If you would like to reduce the costs incurred by our Company in mailing proxy materials, you can consent to receiving all future proxy statements, proxy cards and annual reports electronically via email or the Internet. To sign up for electronic delivery, please follow the instructions above to vote using the Internet and, when prompted, indicate that you agree to receive or access proxy materials electronically in future years.

VOTE BY PHONE-1-800-690-6903

Use any touch-tone telephone to transmit your voting instructions up until 11:59 P.M. Eastern Time the day before the cut-off date or the meeting date. Have your proxy card in hand when you call and then follow the instructions.

VOTE BY MAIL

Mark, sign and date your proxy card and return it in the postage-paid envelope we have provided or return it to Vote Processing, c/o Broadridge, 51 Mercedes Way, Edgewood, NY 11717.
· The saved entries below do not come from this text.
-- ==== Sys2Proof/Machine/Memory.lean ====
section
/-! DEFINITION. The BIOS image as plain data: bytes by address, in one canonical form (20_memory.md R34, R45). -/

namespace Sys2Proof.Machine

/-- The readable memory of the address space: the bytes of the BIOS image (R34), addresses strictly rising and no
entry equal to what an unlisted address holds. -/
abbrev Memory := List Host.Cell

/-- What a byte that is not listed holds: image words not listed are 0x00000000 (95_test_vectors.md; log entry 10). -/
def unlistedByte : Byte := 0

/-- The byte at an address. -/
def Memory.readByte : Memory → Nat → Byte
  | [], _ => unlistedByte
  | (a, b) :: m, n => if a = n then b else Memory.readByte m n

/-- The image with one byte replaced: how an image is loaded, no instruction does it (R52). -/
def Memory.writeByte : Memory → Nat → Byte → Memory
  | [], n, v => if v = unlistedByte then [] else [(n, v)]
  | (a, b) :: m, n, v =>
    if n < a then (if v = unlistedByte then (a, b) :: m else (n, v) :: (a, b) :: m)
    else if n = a then (if v = unlistedByte then m else (n, v) :: m)
    else (a, b) :: Memory.writeByte m n v

/-- The canonical form. -/
def Memory.wf : Memory → Bool
  | [] => true
  | c :: m => c.2 != unlistedByte && m.all (fun d => c.1 < d.1) && Memory.wf m

/-- The word whose lowest byte is at address `a`: little-endian assembly (R45). -/
def Memory.readWord (m : Memory) (a : Nat) : Word :=
  wordOfBytes (m.readByte a) (m.readByte (a + 1)) (m.readByte (a + 2)) (m.readByte (a + 3))

/-- The image with one word replaced, in the same byte order. -/
def Memory.writeWord (m : Memory) (a : Nat) (w : Word) : Memory :=
  (((m.writeByte a (byteOfWord w 0)).writeByte (a + 1) (byteOfWord w 1)).writeByte (a + 2) (byteOfWord w 2)).writeByte
    (a + 3) (byteOfWord w 3)

/-- The image with the words `ws` at `a`, `a + 4`, and so on. -/
def Memory.loadWords (m : Memory) (a : Nat) : List Word → Memory
  | [] => m
  | w :: ws => Memory.loadWords (m.writeWord a w) (a + 4) ws

end Sys2Proof.Machine
end

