-- ==== Sys2Proof/Machine/SpecialAlu.lean ====
section
/-! DEFINITION. OR, SLL (42_special_alu.md). Neither can fault. -/

namespace Sys2Proof.Machine

/-- OR (R110). -/
def execOr (rd rs rt : RegIdx) (s : State) : Result :=
  .next (s.setReg rd (s.reg rs ||| s.reg rt))

/-- SLL (R111): the source is `rt`; the write is performed for the NOP word too (40_cycle_and_dispatch.md R93). -/
def execSll (rd rt : RegIdx) (shamt : BitVec 5) (s : State) : Result :=
  .next (s.setReg rd (shiftLeft (s.reg rt) shamt.toNat))

end Sys2Proof.Machine
end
1.      ELECTION OF DIRECTORS (for terms as described in the Proxy Statement)

Richard E. Caruso, Keith A. Hall, David E. Hershberg, Harry L. Hutcherson, Jr., Brian T. Maloney, Jack A. Shaw, A. Robert Towbin and C. J. Waylan

 

          ¨ For All

   ¨ Withhold All    ¨ For All Except

The Board of Directors recommends you vote FOR proposals 2, 3, and 4.
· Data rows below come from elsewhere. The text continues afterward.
-- ==== Sys2Proof/Machine/Core.lean ====
section
/-! DEFINITION. The machine as the host sees it. -/

def Sys2Proof.core : Host.Core :=
  { State := Sys2Proof.Machine.State
    Fault := Sys2Proof.Machine.Fault
    Refusal := Sys2Proof.Machine.Refusal
    step := Sys2Proof.Machine.step
    reset := Sys2Proof.Machine.State.reset }
end

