end AddsSignals

theorem AtMostOneSignal.addsSignals {s t : State} (h : AtMostOneSignal s t) : AddsSignals 1 s t := by
  obtain ⟨-, hev⟩ | ⟨-, _, _, _, hev⟩ | ⟨-, _, hev⟩ := h
  · exact .of_same_events hev
  · exact .of_one_event hev
  · exact .of_one_event hev

/-- Settles O29: a cycle sends its trace event and one signal at most, `start` its report, other commands nothing. -/
theorem atMostOneSignalPerStep : Obligations.AtMostOneSignalPerStep := by
  intro s t hst
  obtain ⟨b, -, hs⟩ | ⟨-, hs⟩ | ⟨-, -, -, hs⟩ | ⟨-, -, -, hs⟩ | ⟨-, hs⟩ | ⟨hdue, -⟩ := step_cases s
  · obtain ⟨-, rfl⟩ := serveReset_next (hs.symm.trans hst)
    exact AddsSignals.of_same_events (resetTo_events b s.takeInput)
  · cases hs.symm.trans hst
    exact AddsSignals.of_same_events (s := s) (n := 1) rfl
  · cases hs.symm.trans hst
    exact AddsSignals.of_same_events (s := s) (n := 1) rfl
  · cases hs.symm.trans hst
    exact AddsSignals.of_one_event (s := s) (emit_events s.takeInput .cannotStart)
  · cases hs.symm.trans hst
    exact AddsSignals.of_same_events (takeInput_events s)
  · exact (AddsSignals.beginCycle s).trans (step_atMostOneSignal hdue hst).addsSignals

/-! ## A Stopped engine (60_exceptions.md R159) -/

/-- A step at which no command is selected is one pass of the run loop (40_cycle_and_dispatch.md R86). -/
theorem step_of_no_command {s : State} (h : s.pending.select = .none) : step s = runLoop s.takeInput := by
  simp only [step, boundary, serve, h]

/-- While Stopped the run loop does nothing (40_cycle_and_dispatch.md R80). -/
theorem runLoop_of_stopped {s : State} (h : s.run = .stopped) : runLoop s = .next s := by
  simp only [runLoop, h]

/-- Settles O46: the step takes the pending commands, and the run loop does nothing. -/
theorem stoppedRetainsAllState : Obligations.StoppedRetainsAllState :=
  fun _ hrun hsel => (step_of_no_command hsel).trans (runLoop_of_stopped hrun)

end Sys2Proof.Machine

/-! # Reset, and the first cycle after it (70_reset_and_hazards.md) -/

namespace Sys2Proof.Machine

/-- Settles O49: the step serves the reset at the state whose pending commands are taken. -/
theorem resetCommandReinitialises : Obligations.ResetCommandReinitialises := by
  intro s b hsel hb
  have hst : step s = .next (resetTo b s.takeInput) := by rw [step_of_reset hsel, serveReset_of_wellFormed _ hb]
  exact ⟨_, hst, reg_resetTo_zero b _, rfl, rfl, rfl, rfl, rfl, rfl, rfl, resetTo_events b _, resetTo_inputs b _⟩

/-- The base of a legal BIOS range reads the first word of the image (20_memory.md R36). -/
theorem busRead32_bios_base {s : State} (hplat : s.platform.wellFormed = true) (hbios : 0 < s.platform.bios.len) :
    busRead32 s s.platform.bios.base = .ok (biosRead32 s 0) := by
  obtain ⟨-, -, hread⟩ := busReadReachesTheBiosOnly s s.platform.bios.base
  obtain ⟨w, hw, hword, -⟩ := hread (bios_base_aligned hplat) le_rfl (Nat.lt_add_of_pos_right hbios)
  rw [hw, hword, Nat.sub_self]

/-- Settles O37: the empty latch is an SLL of register 0 into register 0, which step 1 has just cleared. -/
theorem firstCycleAfterReset : Obligations.FirstCycleAfterReset := by
  intro s hdue hplat hbios hlatch hpc
  have hfetch : busRead32 s s.pc = .ok (biosRead32 s 0) := by rw [hpc, busRead32_bios_base hplat hbios]
  have hd : decodeWord s.latch.word = .ok (.sll 0 0 0) := by rw [hlatch]; exact decodeWord_emptyLatch
  have hst := step_of_decodeWord hdue hfetch hd
  rw [exec_sll_by_zero, reg_atExecute_zero, endCycle_next] at hst
  refine ⟨_, hst, reg_setReg_same _ 0 0, fun q hq => ?_, ?_, ?_, rfl, rfl, rfl⟩
  · exact (reg_setReg_ne _ 0 hq).trans (reg_atExecute_ne s _ hq)
  · exact congrArg (· + 4) hpc
  · exact congrArg (Latch.mk (biosRead32 s 0)) hpc

end Sys2Proof.Machine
2.      APPROVAL OF AMENDMENTS TO INCREASE THE NUMBER OF SHARES THAT MAY BE ISSUED UNDER THE COMPANY’S 2006 STOCK INCENTIVE PLAN AND TO APPROVE CERTAIN REVISIONS THERETO proposal to increase the number of shares of Common Stock which may be issued under the 2006 Stock Incentive Plan and to make certain other revisions thereto as described in the Proxy Statement.

 

            ¨ FOR

   ¨ AGAINST    ¨ ABSTAIN

3.      RATIFICATION OF INDEPENDENT REGISTERED PUBLIC ACCOUNTING FIRM proposal to ratify the appointment of Ernst & Young LLP, as independent registered public accounting firm of the Company as described in the Proxy Statement.

 

          ¨ FOR

   ¨ AGAINST    ¨ ABSTAIN

4.      To approve, by non-binding vote, executive compensation as described in the Proxy Statement.

 

          ¨ FOR

   ¨ AGAINST    ¨ ABSTAIN

Note: Such other business as may properly come before the meeting or any adjournment thereof.

UNLESS OTHERWISE SPECIFIED, THIS PROXY WILL BE VOTED “FOR” THE ELECTION OF THE PERSONS NOMINATED BY THE BOARD OF DIRECTORS AS DIRECTORS AND “FOR” PROPOSALS 2, 3 and 4.

Please sign exactly as your name(s) appear(s) on the envelope in which this material was mailed. When signing as attorney, executor, administrator, or other fiduciary, please give full title as such. Joint owners should each sign personally. All holders must sign. If a corporation or partnership, please sign in full corporate or partnership name, by authorized officer.